My father, despite his name, felt no sense of belonging to Bellary. The name was an affectation, a lie: an ancestor who had achieved petty government rank had decided that it was grander to claim Bellary, a district capital, as home, rather than the obscure place to which he belonged, a tiny town called Bindiganavile.
When, towards the end of his life, he felt the need to return to his origins, my father led a little cavalcade of cars filled with members of his extended family to Bindiganavile where his ancestors had endowed a temple.
But even Bindiganavile wasn’t where he (or I) began.
There lurked a pre-Kannadiga identity and the clue to it lay in the fact that my father spoke Tamil fluently, as did his brothers.
Some ten years ago, I visited my uncle in Bangalore and found him in a rage. A militantly nativist movement had begun to attack “outsiders” in Bangalore, speciallyTamilians, allegedly because they didn’t identify with Karnataka’s language, Kannada, and continued to speak Tamil.
My uncle, who like his brother thought of himself as a Kannadiga and spoke Kannada like a native, was infuriated that arriviste politicians had declared that people with names like Kesavan and Natarajan were enemy aliens. “Kannada! I’ll teach these fellows Kannada!” he growled, his moustache bristling.
The language my father and his brothers grew up speaking at home was a dialect of Tamil because, many generations earlier, their ancestors had migrated from the Tamil country to present-day Karnataka, following their spiritual preceptor, Ramanujacharya.
Their descendants – B.S. Kesavan and his brothers amongst them – spoke pidgin Tamil within the family and Kannada to the outside world. This didn’t make them linguists, it made them liminal: “real” Tamils thought they were inadequately Tamil while militant Kannada activists refused to see them as authentically Kannadiga.
But it would be inaccurate to say that Hebbar Iyengars (the jati or caste community of which my father’s family was a part) were Kannadiga in the monolingual way in which language chauvinists like Vatal Nagaraj would have liked them to be.
Linguistically, my father was a cosmopolitan: he could make himself understood in Kannada, Tamil, Telugu, Bengali, Hindi, and English; he read Sanskrit for pleasure, and had leant German in Weimar Germany and subsequently forgotten it.
This multilingual ability was, to some degree, the norm in his family.
Nearly all my cousins on my father’s side of the family speak four, sometimes five, languages. So language alone didn’t, couldn’t define home. Home to them was a curious blend of the towns they had grown up in (and it was always a town or a city; there wasn’t an ancestral village that anyone could remember) and their caste identity as Brahmins of a particular sort.
Hebbar Iyengars tended to go on a bit about how light-skinned they were and this anxiety about pigmentation sometimes became the basis of speculative theories of origin.
One cousin, who had read B.G. Tilak’sThe Arctic Home in the Vedas, explained to me that this absence of darkness indicated the northerly, non-Dravidian origins of the Hebbar Iyengar community.
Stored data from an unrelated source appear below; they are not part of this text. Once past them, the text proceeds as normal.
/-- An interrupt or a wake that the engine has to take again stands before its next bundle (R248). -/
def eventDue (s : State) (w : Who) : Bool :=
  let y := engOf s w.e
  match y.fifo with
  | .irq _ n :: _ => n == y.cnt
  | .wake n :: _ => n == y.cnt
  | _ => false

/-- An exception that is no bundle's stands before the engine's next bundle: its own or, in a binding, the one that
the leader took or has to take (R38, R248). (DEDUCED, log 199) -/
def excDue (s : State) (w : Who) : Bool :=
  let y := engOf s w.e
  match y.fifo with
  | .exc _ _ _ n :: _ => n == y.cnt
  | _ :: _ => false
  | [] => w.leads && y.due.isSome

/-- Engine w takes that exception as an input; none where it waits (R248). (DEDUCED, log 206) -/
def excInput (w : Who) (s : State) : Option (State × Exc) :=
  let y := engOf s w.e
  let (n, a, i) := y.due.getD (0, 0, 0)
  match takeInput w (fun s => (updEng w.e (fun z => { z with due := none }) s, .exc n a i y.cnt)) s with
  | some (s, .exc n a i _) => some (s, ⟨n, a, i, false⟩)
  | _ => none

/-! ## Retiring (R212, R216, R232, R241, R250, R251) -/

/-- BD_ESTAT shows state x (R221). -/
def showArch (e : Nat) (x : Arch) (s : State) : State :=
  let a := Reg.BD_ESTAT (e / 8) (e % 8)
  s |> setFlag a Fld.BD_ESTAT_DF x.df |> setFld a Fld.BD_ESTAT_IPL x.ipl |> setFld a Fld.BD_ESTAT_BANK x.bank
    |> setFld a Fld.BD_ESTAT_PRIV x.priv

/-- The number of a double fault's or LOCKOUT's original exception is shown; 0 stands for none (R221). -/
def showCause (e n : Nat) (s : State) : State :=
  if n = 0 then s else setFld (Reg.BD_ESTAT (e / 8) (e % 8)) Fld.BD_ESTAT_CAUSE n s

/-- Engine e enters LOCKOUT: an F-class fault with first-error capture (R232, R374). (DEDUCED, log 77) -/
def enterLockout (e n pc : Nat) (s : State) : State :=
  s |> stopEngine e 3 |> showCause e n
    |> report { src := 0x18, event := 1, cls := 3, unit := e, detail := n,
                fec := some { addr := pc, master := e, type := 2, size := 2, kind := 0 } }

/-- Engine e makes the stop of an effect. -/
def makeStop (e stop cause pc : Nat) (s : State) : State :=
  match stop with
  | 1 => setEngState e 1 s
  | 2 => stopEngine e 2 s
  | 3 => enterLockout e cause pc s
  | _ => s

/-- An exception number plus 1 that leaves its bundle retired: none, or a TRAP (R212). (DEDUCED, log 78) -/
def retires (exc : Nat) : Bool := exc == 0 || (decide (17 ≤ exc) && decide (exc ≤ 32))

/-- A single engine's state becomes that of effect y. -/
def takeEff (e : Nat) (y : Eff) (s : State) : State :=
  updEng e (fun z => { z with arch := y.x, base := y.x, loads := z.loads ++ y.loads,
                              long := if y.long.isSome then y.long else z.long }) s

/-- The spine records the writes that it refuses to the engine whose home is given (R38). -/
def reportRefused (home : Nat) (ps : List (Nat × Nat)) (s : State) : State :=
  forAll ps (fun p s => accessError home p.1 1 p.2 1 s) s

/-- A single engine's effect takes place: its state, then its writes in order; the result tells how many writes were
performed when one failed (R212, R299). pc is the bundle, exc the exception it raised plus 1. -/
def retireSingle (w : Who) (pc exc : Nat) (y : Eff) (s : State) : State × Option Nat :=
  match performOps w.home y.upset y.ops (takeEff w.e y (reportRefused w.home y.refused s)) with
  | (s, n, true) => (s, some n)
  | (s, _, false) =>
    let s := updEng w.e (fun z => { z with stores := z.stores + acked w.home y.ops }) s
    let s := if retires exc then showEpc w.e pc s else s
    (s |> showCause w.e y.cause |> makeStop w.e y.stop y.cause pc |> showEngine w.e, none)

/-- A member's effect becomes its next commit record (R250, R251); stuck where it would need a fifth compare-buffer
entry. (DEDUCED, log 76) -/
def retireMember (w : Who) (pc exc irq : Nat) (y : Eff) (s0 s : State) : State :=
  if !y.ops.isEmpty && decide (4 ≤ ((engOf s0 w.e).buf.filter fun r => !r.ops.isEmpty).length) then
    updEng w.e (fun z => { z with stuck := true }) s0
  else
    updEng w.e (fun z => { z with
      arch := y.x, cnt := z.cnt + 1, stuck := false,
      buf := z.buf ++ [{ pc := pc, post := y.x, ops := y.ops, exc := exc, stop := y.stop, cause := y.cause,
                         irq := irq, refused := y.refused }] }) s

/-- Effect y of a bundle or an entry takes place; s0 is the state before it. -/
def retire (w : Who) (pc exc irq : Nat) (y : Eff) (s0 s : State) : State :=
  if w.slot.isNone then (retireSingle w pc exc y s).1 else retireMember w pc exc irq y s0 s

/-! ## A bundle (R187 to R242) -/

/-- The engine has results on their way, which an entry waits for (R202, R212). -/
def resultsPending (s : State) (e : Nat) : Bool := !(engOf s e).loads.isEmpty || (engOf s e).long.isSome

/-- Exception c raised by the bundle at pc in state y.x is taken; what y had done for good stays. -/
def takeException (w : Who) (c : Exc) (pc : Nat) (y : Eff) (s0 s : State) : Option State :=
  if resultsPending s0 w.e then none
  else
    match enterException w y.x c (if c.next then pc + 4 else pc) 0 s with
    | some (s, z) => some (retire w pc (c.num + 1) 0 { z with
        ops := y.ops ++ z.ops, refused := y.refused ++ z.refused } s0 s)
    | none => none

/-- An exception that is no bundle's is taken before the next bundle; between REPI repetitions its frame holds repeat
kind 2, as an interrupt's does (R226). (DEDUCED, log 199) -/
def takeDue (w : Who) (c : Exc) (x : Arch) (s0 s : State) : Option State :=
  if resultsPending s0 w.e then none
  else
    match enterException w x c x.pc (if x.rkind = 2 then 2 else 0) s with
    | some (s, z) => some (retire w x.pc (c.num + 1) 0 z s0 s)
    | none => none

/-- The address of spine address a as the engine itself names it (R33). -/
def Who.localAddr (w : Who) (a : Nat) : Nat := if w.owns a then a - bankBase w.home else a

/-- The BUS exception of the write o of a bundle's operations xs, which was aborted or refused as it was made: the
high part of a split store has its low part written (R217, R218, R225). (DEDUCED, log 61) -/
def abortFault (w : Who) (x : Arch) (xs : List Op) (o : MemOp) : Exc :=
  let cause := if (bankOf o.addr).isSome then 2 else 1
  match xs.find? (fun o => match o with | .store .. => true | _ => false) with
  | some (.store wd _ a ofs _) =>
    let p := memAddr x a ofs
    match accessParts p wd.bytes with
    | [lo, hi] =>
      if o.addr = spineAddr w.home hi.addr then ⟨9, hi.addr, finfo true false true true wd.bytes 4, false⟩
      else ⟨9, lo.addr, finfo true false false false wd.bytes cause, false⟩
    | _ => ⟨9, p, finfo true false false false wd.bytes cause, false⟩
  | _ => ⟨9, w.localAddr o.addr, finfo true false false false o.size cause, false⟩

/-- The state in which exception c of an aborted write is taken: that before the bundle, with the low part of a split
store where that part entered the code-write buffer (R218). -/
def abortState (x : Arch) (cwb : List CodeWrite) (c : Exc) : Arch :=
  if bitAt c.info 28 then { x with cwb := cwb } else x

/-- A single engine's bundle retires, or the write it makes is aborted: then nothing else of it takes place and BUS is
raised (R212, R218, R299). (DEDUCED, log 70) -/
def finishSingle (w : Who) (x : Arch) (xs : List Op) (y : Eff) (s : State) : Option State :=
  match retireSingle w x.pc 0 y s with
  | (s, none) => some s
  | (t, some n) =>
    let e := engOf s w.e
    let t := updEng w.e (fun _ => e) t
    let c := abortFault w x xs (nthD ⟨0, 0, 1, false⟩ y.ops n)
    takeException w c x.pc (Eff.at (abortState x y.x.cwb c)) t t

/-- The bundle xs of engine w in state s0, whose fetch leaves s; none where it waits. -/
def runBundle (w : Who) (u : Upset) (xs : List Op) (s0 s : State) : Option State :=
  let x := (engOf s0 w.e).arch
  if xs.any (waits s0 w x) then none
  else
    match bundleEffect w x u xs s with
    | none => none
    | some (s, y, some c) => takeException w c x.pc y s0 s
    | some (s, y, none) =>
      if w.slot.isNone then finishSingle w x xs y s else some (retireMember w x.pc 0 0 y s0 s)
In his mind, he was simultaneously from Mysore and the Central Asian steppes, that cradle of white, Indo-European goodness.
My claim to being a Kannadiga, or even my claim to a hybrid Tamil-Kannadiga identity, was nominal.
I first visited Karnataka when I was 21; I was born in Delhi, educated in its schools and colleges, and I’ve been working in that city ever since.
My mother’s family had been Dilli-wallahs since at least the time of the last Mughal: we had the papers to prove that Munshi Nathmal, our ancestor, once a minor clerk in Bahadur Shah Zafar’s administration, turned his coat and defected to the British the moment Delhi rose in revolt in 1857.
I had none of my father’s languages: for many years I couldn’t even tell if he was speaking Telugu or Kannada or Tamil; it was just a sludge of South Indian to me. I spoke Hindi and English and nothing else, which used to prompt my father to say that I spoke my mother’s tongue, not my mother tongue.
If I had a native place, then, it was Delhi.
In terms of location and language I was more an Agrawal from Delhi than an Iyengar from Mysore, but so powerful was the idea of patrilineal descent that through childhood and youth I believed I was “South Indian”.
But even my North Indian identity was an odd confection of fact and prejudice.
My mother’s family had lived in the old city for more than a hundred years. In the Bania narrative of Delhi’s history, everything bad or coarse that had happened to the city since Independence was put down to the influx of Punjabi refugees.
They were vulgar, thrusting, untutored in Delhi’s ways and especially its language.
They said “mere ko” instead of “mujhe”, and “bola” instead of “kaha”.
I soaked up these notions as a child and came to the conclusion that since everyone must have come to Delhi from somewhere else, and since we weren’t (heaven be praised) Punjabis, we must have arrived in the city from UP. My mother even had a cousin who owned ancestral property in Banaras, which seemed to clinch things in favour of that state.
Some years later a maternal uncle gave me a yellowing book with a family tree that traced my mother’s lineage to Jind. Jind had been part of undivided Punjab and was now part of Haryana. I didn’t want to be from Haryana so I said I didn’t believe the family tree.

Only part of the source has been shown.